My name is Karen Wallace.

I am 58 years old. I have worked at a hospital in central Illinois for the last 29 years. I have been married to my husband Robert for 34 years. We have three adult children.

Sarah is 32. She teaches third grade.

Michael is 29. He is an architect.

Emma is 26. She writes software.

None of them have ever had a DUI. None of them are reckless. None of them are the kind of adult children any mother would describe as a problem.

That is the entire reason I am writing this.

A crash scene on a country road.

Every mother I have stood next to in the hospital had the same kind of child I have.

Responsible. Successful. Sober most of the time. The kind of son or daughter who would never describe themselves as someone who drinks and drives.

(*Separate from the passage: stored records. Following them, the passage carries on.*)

-- ==== Sys2Proof/Laws/Lanes.lean ====
section
/-!
SUPPORT. Vector registers as lanes (R120): what a lane of a packed list is, and the flags of a list of lanes.
-/

namespace Sys2Proof.Machine

theorem numsFrom_length (lo n : Nat) : (numsFrom lo n).length = n := by
  induction n generalizing lo with
  | zero => rfl
  | succ n ih => simp [numsFrom, ih]

theorem numsFrom_getElem? (lo n i : Nat) : (numsFrom lo n)[i]? = if i < n then some (lo + i) else none := by
  induction n generalizing lo i with
  | zero => simp [numsFrom]
  | succ n ih =>
    cases i with
    | zero => simp [numsFrom]
    | succ i => simp only [numsFrom, List.getElem?_cons_succ, ih]; simp only [Nat.add_lt_add_iff_right]; congr 2; omega

theorem packLanes_div (w : Nat) (ls : List Nat) (i : Nat) : packLanes w ls / 2 ^ (w * i) % 2 ^ w = ls.getD i 0 % 2 ^ w := by
  induction ls generalizing i with
  | nil => simp [packLanes]
  | cons x r ih =>
    have hx : x % 2 ^ w < 2 ^ w := Nat.mod_lt _ (Nat.two_pow_pos _)
    cases i with
    | zero => simp [packLanes, Nat.add_mul_mod_self_left]
    | succ i =>
      have h1 : packLanes w (x :: r) / 2 ^ (w * (i + 1)) = packLanes w r / 2 ^ (w * i) := by
        rw [Nat.mul_add, Nat.mul_one, Nat.add_comm, Nat.pow_add, ← Nat.div_div_eq_div_mul]
        congr 1
        show (x % 2 ^ w + 2 ^ w * packLanes w r) / 2 ^ w = _
        rw [Nat.add_mul_div_left _ _ (Nat.two_pow_pos _), Nat.div_eq_of_lt hx, Nat.zero_add]
      rw [h1, ih]
      simp

/-- Lane `i` of a register packed from lanes is the `i`-th of them. -/
theorem lane_ofLanes (w : Nat) (ls : List Nat) (p : BitVec 8) (i : Nat) (h : w * i + w ≤ 512) :
    ((VReg.ofLanes w ls p).val.extractLsb' (w * i) w).toNat = ls.getD i 0 % 2 ^ w := by
  rw [← packLanes_div, BitVec.extractLsb'_toNat]
  show (packLanes w ls % 2 ^ 512) >>> (w * i) % 2 ^ w = _
  rw [Nat.shiftRight_eq_div_pow]
  have hp : ∀ a m : Nat, a ≤ m → (2 : Nat) ^ m = 2 ^ a * 2 ^ (m - a) := fun a m h => by
    rw [← Nat.pow_add, Nat.add_sub_cancel' h]
  rw [hp (w * i) 512 (by omega), Nat.mod_mul_right_div_self, hp w (512 - w * i) (by omega), Nat.mod_mul_right_mod]

theorem lane_eq (w i : Nat) (v : BitVec 512) : lane w i v = (v.extractLsb' (w * i) w).toNat := by
  unfold lane
  rw [BitVec.extractLsb'_toNat, BitVec.toNat_ushiftRight]

/-- Bit `k` of a byte packed from truth values. -/
theorem packBits_get (n : Nat) (f : Nat → Bool) (k : Nat) (hk : k < n) (hn : n ≤ 8) :
    (BitVec.ofNat 8 (packLanes 1 ((numsFrom 0 n).map fun k => b2n (f k)))).getLsbD k = f k := by
  have h := packLanes_div 1 ((numsFrom 0 n).map fun k => b2n (f k)) k
  rw [BitVec.getLsbD_ofNat, Nat.testBit_eq_decide_div_mod_eq]
  simp only [Nat.one_mul, Nat.pow_one] at h
  rw [h]
  have hg : (List.map (fun k => b2n (f k)) (numsFrom 0 n)).getD k 0 = b2n (f k) := by
    rw [List.getD_eq_getElem?_getD, List.getElem?_map, numsFrom_getElem?, if_pos hk]; simp
  rw [hg]
  cases f k <;> simp [b2n] <;> omega

theorem mapNums_getD {α : Type} (n i : Nat) (f : Nat → α) (d : α) (h : i < n) : ((numsFrom 0 n).map f).getD i d = f i := by
  rw [List.getD_eq_getElem?_getD, List.getElem?_map, numsFrom_getElem?, if_pos h]; simp

theorem laneFlags_go (w : Nat) (p : BitVec 8) (ls : List (Nat × FFlags)) (lo : Nat) (f0 : FFlags) (j : Nat) :
    ((ls.zip (numsFrom lo ls.length)).foldl (fun f q => if p.getLsbD (w * q.2 / 64) then f else f ||| q.1.2) f0).getLsbD j = true ↔
      f0.getLsbD j = true ∨ ∃ i x, ls[i]? = some x ∧ p.getLsbD (w * (lo + i) / 64) = false ∧ x.2.getLsbD j = true := by
  induction ls generalizing lo f0 with
  | nil => simp
  | cons y r ih =>
    simp only [List.length_cons, numsFrom, List.zip_cons_cons, List.foldl_cons]
    rw [ih]
    constructor
    · rintro (h | ⟨i, x, h1, h2, h3⟩)
      · cases hp : p.getLsbD (w * lo / 64)
        · rw [hp] at h
          simp only [Bool.false_eq_true, if_false, BitVec.getLsbD_or, Bool.or_eq_true] at h
          rcases h with h | h
          · exact Or.inl h
          · exact Or.inr ⟨0, y, rfl, hp, h⟩
        · rw [hp] at h; exact Or.inl h
      · exact Or.inr ⟨i + 1, x, h1, by rw [← h2]; congr 3; omega, h3⟩
    · rintro (h | ⟨i, x, h1, h2, h3⟩)
      · left; split
        · exact h
        · simp [BitVec.getLsbD_or, h]
      · cases i with
        | zero =>
          left
          simp only [List.getElem?_cons_zero, Option.some.injEq] at h1
          subst h1
          rw [Nat.add_zero] at h2
          simp [h2, h3]
        | succ i =>
          right
          exact ⟨i, x, h1, by rw [← h2]; congr 3; omega, h3⟩

/-- The flags of a list of lanes: those of the lanes whose element is not poisoned (R121). -/
theorem laneFlags_get (w n : Nat) (p : BitVec 8) (g : Nat → Nat × FFlags) (j : Nat) :
    (laneFlags w p ((numsFrom 0 n).map g)).getLsbD j = true ↔
      ∃ i, i < n ∧ p.getLsbD (w * i / 64) = false ∧ (g i).2.getLsbD j = true := by
  unfold laneFlags
  rw [laneFlags_go]
  constructor
  · rintro (h | ⟨i, x, h1, h2, h3⟩)
    · simp at h
    · rw [List.getElem?_map, numsFrom_getElem?] at h1
      by_cases hi : i < n
      · rw [if_pos hi] at h1
        simp only [Nat.zero_add, Option.map_some, Option.some.injEq] at h1 h2
        subst h1
        exact ⟨i, hi, h2, h3⟩
      · rw [if_neg hi] at h1; simp at h1
  · rintro ⟨i, hi, h2, h3⟩
    refine Or.inr ⟨i, g i, ?_, by rw [Nat.zero_add]; exact h2, h3⟩
    rw [List.getElem?_map, numsFrom_getElem?, if_pos hi]; simp

end Sys2Proof.Machine
end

That is not who dies on a Saturday night on a country road. The reckless ones are not in my ER as often as you think.

The ones who are in my ER are the ones who had two beers at a barbecue and felt completely fine. The ones who had three glasses of wine at a wedding. The ones who drank with friends the night before and woke up not fully sober Sunday morning. The ones who had a couple cocktails at their book club. The ones who told their mother on the phone an hour earlier that they were doing great.

They were doing great. They felt great. They were also at .09.

"The legal limit in every state in this country is .08. They had no way to know."
The device Karen ordered at 4 AM in her kitchen
SoberSense Pro Breathalyzer

Same fuel cell sensor a state trooper uses on the side of the road.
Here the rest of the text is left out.